Stored data
-- ==== Sys2Proof/Certificates/Slice0/Obligations.lean ====
section
/-!
DEFINITION. The statements for the provers. Each formalises rules of spec/ (named in its docstring and in
OBLIGATIONS.json), or says in its docstring that it rests on a choice of the model.
-/

open Sys2Proof Sys2Proof.Machine

/-! ### The command words -/

/-- R34, R38: for every command, decoding its encoding gives the command back, every operand at every value. -/
def Obligations.DecodeOfEncodeIsTheCommand : Prop :=
  ∀ i : Instr, decodeRequest (encode i) = .ok i

/-- R38, R40: where a request decodes, encoding the command gives the command word back, and the data word too if the
command is a SET. -/
def Obligations.EncodeOfDecodeIsTheWord : Prop :=
  ∀ (r : Request) (i : Instr), decodeRequest r = .ok i →
    (encode i).cmd = r.cmd ∧ (SetWord r.cmd → (encode i).wdata = r.wdata)

/-- R38: a word decodes to a command of a row exactly when it has that row's match under that row's mask, so that no two
rows share a word. -/
def Obligations.RowIsChosenByMatchAndMask : Prop :=
  ∀ (r : Request) (m : Mnemonic),
    (∃ i, decodeRequest r = .ok i ∧ i.mnemonic = m) ↔ r.cmd &&& m.mask = m.matchWord

/-- R39, R40: a word is illegal exactly when OP is unassigned, or RSV ≠ 0, or IDX ≠ 0 on a row without an index; it raises
ILLEGAL_COMMAND, or is rejected while faulted; 457 words are legal and 65079 are not. -/
def Obligations.IllegalWordsFaultOrAreRejected : Prop :=
  (∀ r : Request,
    (∃ e, decodeRequest r = .error e) ↔
      (r.cmd.toNat / 2048 = 0 ∨ 0x11 ≤ r.cmd.toNat / 2048 ∨ r.cmd.toNat / 64 % 32 ≠ 0
        ∨ (r.cmd.toNat / 2048 ∈ [0x07, 0x08, 0x09, 0x0A, 0x0C, 0x0D, 0x0E, 0x0F, 0x10] ∧ r.cmd.toNat % 64 ≠ 0)))
  ∧ (∀ (r : Request) (e : DecodeError) (s : State), decodeRequest r = .error e → RefusesWord s r)
  ∧ (∀ n : Nat, n < 65536 → ((decodeTableWord 16 n).isSome = true ↔ n ∈ tableWords))
  ∧ tableWords.length = 457 ∧ tableWords.Nodup ∧ 65536 - tableWords.length = 65079

/-- R38: a few words of the table, written out bit by bit, decode to the commands they stand for. -/
def Obligations.TableWordsDecodeToTheirCommands : Prop :=
  decodeRequest ⟨0b0000100000000010#16, 82⟩ = .ok (.sets 2 82)
  ∧ decodeRequest ⟨0b0010100000000111#16, 73⟩ = .ok (.setl 7 73)
  ∧ decodeRequest ⟨0b0101100000100111#16, 5⟩ = .ok (.getbit 39)
  ∧ decodeRequest ⟨0b0011100000000000#16, 0⟩ = .ok .clear
  ∧ decodeRequest ⟨0b0100000000000000#16, 0⟩ = .ok .decode
  ∧ decodeRequest ⟨0b1000000000000000#16, 0⟩ = .ok .status

/-! ### The step -/

/-- R42: with a request at the head of the host's script whose word decodes to a well-formed `i`, a step is `exec i` on the
machine with that request taken. -/
def Obligations.StepRunsTheDecodedCommand : Prop :=
  ∀ (s : State) (r : Request) (rest : List HostEvent) (i : Instr),
    s.script = .request r :: rest → decodeRequest r = .ok i → i.wellFormed Config.hw = true →
      step s = exec i { s with script := rest }

/-- R42: a step on a request is `Step(cfg, s, (cmd, wdata))` of R42 with the hardware's configuration: decoding and
dispatching agree with looking up the row, admitting, and performing the row's rule. -/
def Obligations.StepRefinesTheCommandStep : Prop :=
  ∀ (s : State) (r : Request) (rest : List HostEvent), s.script = .request r :: rest →
    step s = .next
      { block    := (blockStep Config.hw s.block r).1
        script   := rest
        response := some (blockStep Config.hw s.block r).2 }

/-- R42: the step is total: in every state it answers a next state, never a fault and never a refusal. -/
def Obligations.StepAlwaysAnswersNext : Prop :=
  ∀ s : State, ∃ t : State, step s = .next t

/-- The model's choice (log entry 3), after R87's "the block waits for the first request": with nothing pending a step
changes nothing; a reset event takes itself from the script, keeps the host's later events, and leaves no response. -/
def Obligations.HostSideOfWaitingAndReset : Prop :=
  ∀ s : State,
    (s.script = [] → step s = .next s)
    ∧ (∀ rest, s.script = .reset :: rest → ∃ t, step s = .next t ∧ t.script = rest ∧ t.response = none)

/-- R1: the hardware's parameters, the constraints on them, and that a configuration which breaks one is refused. That every
configuration meeting R1's table steps, also one that breaks the worked example's constraint on the windows, which
92_eei_decisions.md lists among the constraints, is the model's reading (log entry 6, DEDUCED). -/
def Obligations.BrokenConfigurationIsRefused : Prop :=
  Config.hw = ⟨32, 20, 30, 65, 80, none⟩
  ∧ (∀ cfg : Config, cfg.wf = true ↔
      (1 ≤ cfg.durWidth ∧ cfg.durWidth ≤ 32 ∧ cfg.shortMin ≤ cfg.shortMax ∧ cfg.shortMax < cfg.longMin
        ∧ cfg.longMin ≤ cfg.longMax ∧ cfg.longMax < 2 ^ cfg.durWidth
        ∧ ∀ lo hi, cfg.refWindow = some (lo, hi) → lo ≤ 53 ∧ 68 ≤ hi))
  ∧ (∀ (cfg : Config) (s : State), cfg.wf = false → stepWith cfg s = .refused .illegalConfiguration)
  ∧ (∀ (cfg : Config) (s : State), cfg.wf = true → ∃ t, stepWith cfg s = .next t)

/-! ### Reset -/

/-- R86: the reset event, in every state, leaves every duration and result 0, PHASE CAPTURE, FAULTED 0 and CAUSE 0; the
power-on state is the same. -/
def Obligations.ResetEventZeroesEveryRegister : Prop :=
  (∀ (s : State) (rest : List HostEvent), s.script = .reset :: rest →
    ∃ t, step s = .next t
      ∧ t.block = ⟨Vector.replicate 3 0#32, Vector.replicate 40 0#32, Vector.replicate 40 0#32, Vector.replicate 40 false,
          0#6, 0#16, 0#16, 0#8, false, .capture, false, 0#4⟩)
  ∧ State.reset.block = ⟨Vector.replicate 3 0#32, Vector.replicate 40 0#32, Vector.replicate 40 0#32,
      Vector.replicate 40 false, 0#6, 0#16, 0#16, 0#8, false, .capture, false, 0#4⟩

/-- R88: reset and CLEAR leave the same block but for the fault register; CLEAR is rejected while faulted, reset works. -/
def Obligations.ResetAndClearDifferOnlyInTheFaultRegister : Prop :=
  ∀ (s : State) (w : Word), ∃ c r : State,
    step (s.withRequest ⟨0x3800, w⟩) = .next c ∧ step { s with script := .reset :: s.script } = .next r
      ∧ r.block.faulted = false ∧ r.block.cause = 0
      ∧ (s.block.faulted = false →
          c.block = { r.block with faulted := s.block.faulted, cause := s.block.cause })
      ∧ (s.block.faulted = true → c.block = s.block ∧ c.response = some ⟨false, 0#32⟩)

/-- R8, R86 (vector B1): on a fresh buffer every duration read answers 0. -/
def Obligations.FreshBufferReadsZero : Prop :=
  ∀ i : Idx,
    (i.toNat < 3 → exec (.gets i) State.reset = .next (State.reset.answers 0#32))
    ∧ (i.toNat < 40 → exec (.geth i) State.reset = .next (State.reset.answers 0#32)
        ∧ exec (.getl i) State.reset = .next (State.reset.answers 0#32))

/-! ### Buffer access, one rule a statement: encoding, effect with its frame, every exception -/

/-- R44, with its corner case that CLEAR is the only request that leads from DECODED back to CAPTURE. -/
def Obligations.ClearEmptiesTheBuffer : Prop :=
  (∀ w : Word, decodeRequest ⟨0x3800, w⟩ = .ok .clear)
  ∧ ∀ s : State,
    (s.block.faulted = false →
      exec .clear s = .next (s.becomes
        ⟨Vector.replicate 3 0#32, Vector.replicate 40 0#32, Vector.replicate 40 0#32, Vector.replicate 40 false,
          0#6, 0#16, 0#16, 0#8, false, .capture, s.block.faulted, s.block.cause⟩))
    ∧ (s.block.faulted = true → exec .clear s = .next s.reject)
    ∧ (∀ r : Request, IllegalFixedForm 0x07 r.cmd → RefusesWord s r)
    ∧ (∀ (r : Request) (t : State), step (s.withRequest r) = .next t → s.block.phase = .decoded →
        t.block.phase = .capture → r.cmd = 0x3800)
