/-! ### The result reads without an index (R66, R67, R69–R72) -/

/-- The command `i` of row `m` reads `value` from the block as a result: its word, its answer in DECODED, and every
exception. -/
structure ReadsResult (m : Mnemonic) (i : Instr) (value : Block → Word) : Prop where
  decodes : ∀ w : Word, decodeRequest ⟨m.matchWord, w⟩ = .ok i
  answers : ∀ s : State, s.block.faulted = false → s.block.phase = .decoded →
    exec i s = .next (s.answers (value s.block))
  early   : ∀ s : State, s.block.faulted = false → s.block.phase = .capture → exec i s = .next (s.faultedWith 3#4)
  faulted : ∀ s : State, s.block.faulted = true → exec i s = .next s.reject
  illegal : ∀ (s : State) (r : Request), IllegalFixedForm m.op.toNat r.cmd → RefusesWord s r

/-- A row without an index that needs DECODED reads what its effect answers. -/
theorem readsResult {m : Mnemonic} {i : Instr} {value : Block → Word} (hi : ∀ w, m.instr 0#6 w = i)
    (hm : m.indexed = false) (hn : m.needs = some .decoded) (hl : m.limit = none)
    (hvalue : ∀ b, (perform Config.hw m 0#6 i.wdata b).2 = value b) : ReadsResult m i value := by
  obtain rfl : i.mnemonic = m := by rw [← hi 0#32, Mnemonic.instr_mnemonic]
  have hidx : i.idx = 0#6 := (indexed_or_idx_zero i).resolve_left (by simp [hm])
  have hin : ∀ n, i.mnemonic.limit = some n → i.idx.toNat < n := by simp [hl]
  constructor
  · intro w
    rw [matchWord_eq_append, decodeRequest_append _ _ _ (.inr rfl), hi]
  · intro s hf hp
    rw [exec_result_of_decoded s hf hn hin hp, hidx, hvalue]
  · exact fun s hf hp => exec_result_of_capture s hf hn hin hp
  · refine fun s hf => exec_of_faulted i s hf fun hstatus => ?_
    rw [hstatus] at hn
    cases hn
  · exact fun s r h => refusesWord_of_illegalFixedForm s _ hm h

/-! ### What the reads answer, as numbers (R5, R66–R72) -/

/-- A zero-extended field is the field's number. -/
theorem zext32_eq_ofNat {n : Nat} (v : BitVec n) : zext32 v = BitVec.ofNat 32 v.toNat :=
  (BitVec.ofNat_toNat 32 v).symm

/-- A zero-extended bit is 1 or 0. -/
theorem zext32_bitOf (x : Bool) : zext32 (bitOf x) = if x then 1#32 else 0#32 := by
  cases x <;> rfl

/-- The signed tenths by sign and magnitude (R70). -/
theorem signedTenths_eq (t : BitVec 16) :
    signedTenths t = if tSign t then -BitVec.ofNat 32 (tMag t) else BitVec.ofNat 32 (tMag t) := by
  rw [tMag, ← zext32_eq_ofNat]
  rfl

/-- Negation modulo 2^32, as R70 writes it. -/
theorem neg_ofNat_eq {n : Nat} (h : n < 2 ^ 32) :
    -BitVec.ofNat 32 n = BitVec.ofNat 32 ((2 ^ 32 - n) % 2 ^ 32) := by
  apply BitVec.eq_of_toNat_eq
  rw [BitVec.toNat_neg, BitVec.toNat_ofNat, BitVec.toNat_ofNat, Nat.mod_eq_of_lt h, Nat.mod_mod]

/-- The magnitude is at most 32767 (R56). -/
theorem tMag_lt (t : BitVec 16) : tMag t < 2 ^ 15 := (t.extractLsb' 0 15).isLt

/-- The signed tenths read as a signed number: the magnitude with the field's sign (R70, R74). -/
theorem signedTenths_toInt (t : BitVec 16) :
    (signedTenths t).toInt = (if tSign t then -1 else 1) * (tMag t : Int) := by
  have hmag := tMag_lt t
  have hnat : (BitVec.ofNat 32 (tMag t)).toNat = tMag t := Nat.mod_eq_of_lt (by omega)
  have hpos : (BitVec.ofNat 32 (tMag t)).toInt = tMag t := by rw [BitVec.toInt_eq_toNat_of_lt (by omega), hnat]
  rw [signedTenths_eq]
  split
  · rw [BitVec.toInt_neg, hpos, Int.bmod_eq_of_le (by omega) (by omega), neg_one_mul]
  · rw [hpos, one_mul]

/-! ### The results of a block that holds its own frame (R63) -/

section
variable {b : Block} {cfg : Config} (hlatch : latchFrame cfg b = b)
include hlatch

/-- Its count is at most 40 (R54). -/
theorem resMissing_le_of_latched : b.resMissing.toNat ≤ 40 := by
  have hcount := latchFrame_resMissing_toNat cfg b
  rw [hlatch] at hcount
  exact hcount ▸ missingCount_le cfg b
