-- ==== Sys2Proof/Machine/Transfer.lean ====
section
/-! DEFINITION. The transfer layers as internal procedures (spec 40_transfer_layers.md): XWRITE, PULSE, NIBBLE, SEND, COMMAND,
DATA. -/

namespace Sys2Proof.Machine

variable {E : Type}

/-- XWRITE (R120): compose the byte with BL as it is now, write it, raise on a failure. -/
def xwrite (n rs en : Byte) (s : State.Over E) : Result E :=
  match memWrite (compose n rs en s.bl) s with
  | (s', .ok) => .done s'
  | (s', .fail e) => raiseTransportFailure e s'

/-- PULSE (R122), steps (a) to (d). -/
def pulse (v : Byte) (s : State.Over E) : Result E :=
  (((xwrite (v &&& 0xF0) (v &&& RS) EN s).andThen
    (delay .tPulse)).andThen
    (xwrite (v &&& 0xF0) (v &&& RS) 0x00)).andThen
    (delay .tSettle)

/-- NIBBLE (R124): a raw one-nibble transfer to the command register. -/
def nibble (n : Byte) (s : State.Over E) : Result E := pulse n s

/-- SEND (R125): the high nibble, then the low nibble. -/
def send (v rs : Byte) (s : State.Over E) : Result E :=
  (pulse (highNibble v ||| rs) s).andThen (pulse (lowNibble v ||| rs))

/-- COMMAND (R127). -/
def command (c : Byte) (s : State.Over E) : Result E := send c 0x00 s

/-- DATA (R128). -/
def data (c : Byte) (s : State.Over E) : Result E := send c RS s

/-- The loop of PRINT and CREATE_CHAR (R131 (c)): one DATA per byte, in list order, ended by the first failure. -/
def dataList : List Byte → State.Over E → Result E
  | [], s => .done s
  | c :: cs, s => (data c s).andThen (dataList cs)

end Sys2Proof.Machine
end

> Exercise goal: Only one stretch of the records above is wanted: the lines between the one holding "0⟩ = .ok .decode" and the one holding "changes nothing; a", inclusive, reproduced exactly.

> Solution to the exercise:
  ∧ decodeRequest ⟨0b0100000000000000#16, 0⟩ = .ok .decode
  ∧ decodeRequest ⟨0b1000000000000000#16, 0⟩ = .ok .status

/-! ### The step -/

/-- R42: with a request at the head of the host's script whose word decodes to a well-formed `i`, a step is `exec i` on the
machine with that request taken. -/
def Obligations.StepRunsTheDecodedCommand : Prop :=
  ∀ (s : State) (r : Request) (rest : List HostEvent) (i : Instr),
    s.script = .request r :: rest → decodeRequest r = .ok i → i.wellFormed Config.hw = true →
      step s = exec i { s with script := rest }

/-- R42: a step on a request is `Step(cfg, s, (cmd, wdata))` of R42 with the hardware's configuration: decoding and
dispatching agree with looking up the row, admitting, and performing the row's rule. -/
def Obligations.StepRefinesTheCommandStep : Prop :=
  ∀ (s : State) (r : Request) (rest : List HostEvent), s.script = .request r :: rest →
    step s = .next
      { block    := (blockStep Config.hw s.block r).1
        script   := rest
        response := some (blockStep Config.hw s.block r).2 }

/-- R42: the step is total: in every state it answers a next state, never a fault and never a refusal. -/
def Obligations.StepAlwaysAnswersNext : Prop :=
  ∀ s : State, ∃ t : State, step s = .next t

/-- The model's choice (log entry 3), after R87's "the block waits for the first request": with nothing pending a step
changes nothing; a reset event takes itself from the script, keeps the host's later events, and leaves no response. -/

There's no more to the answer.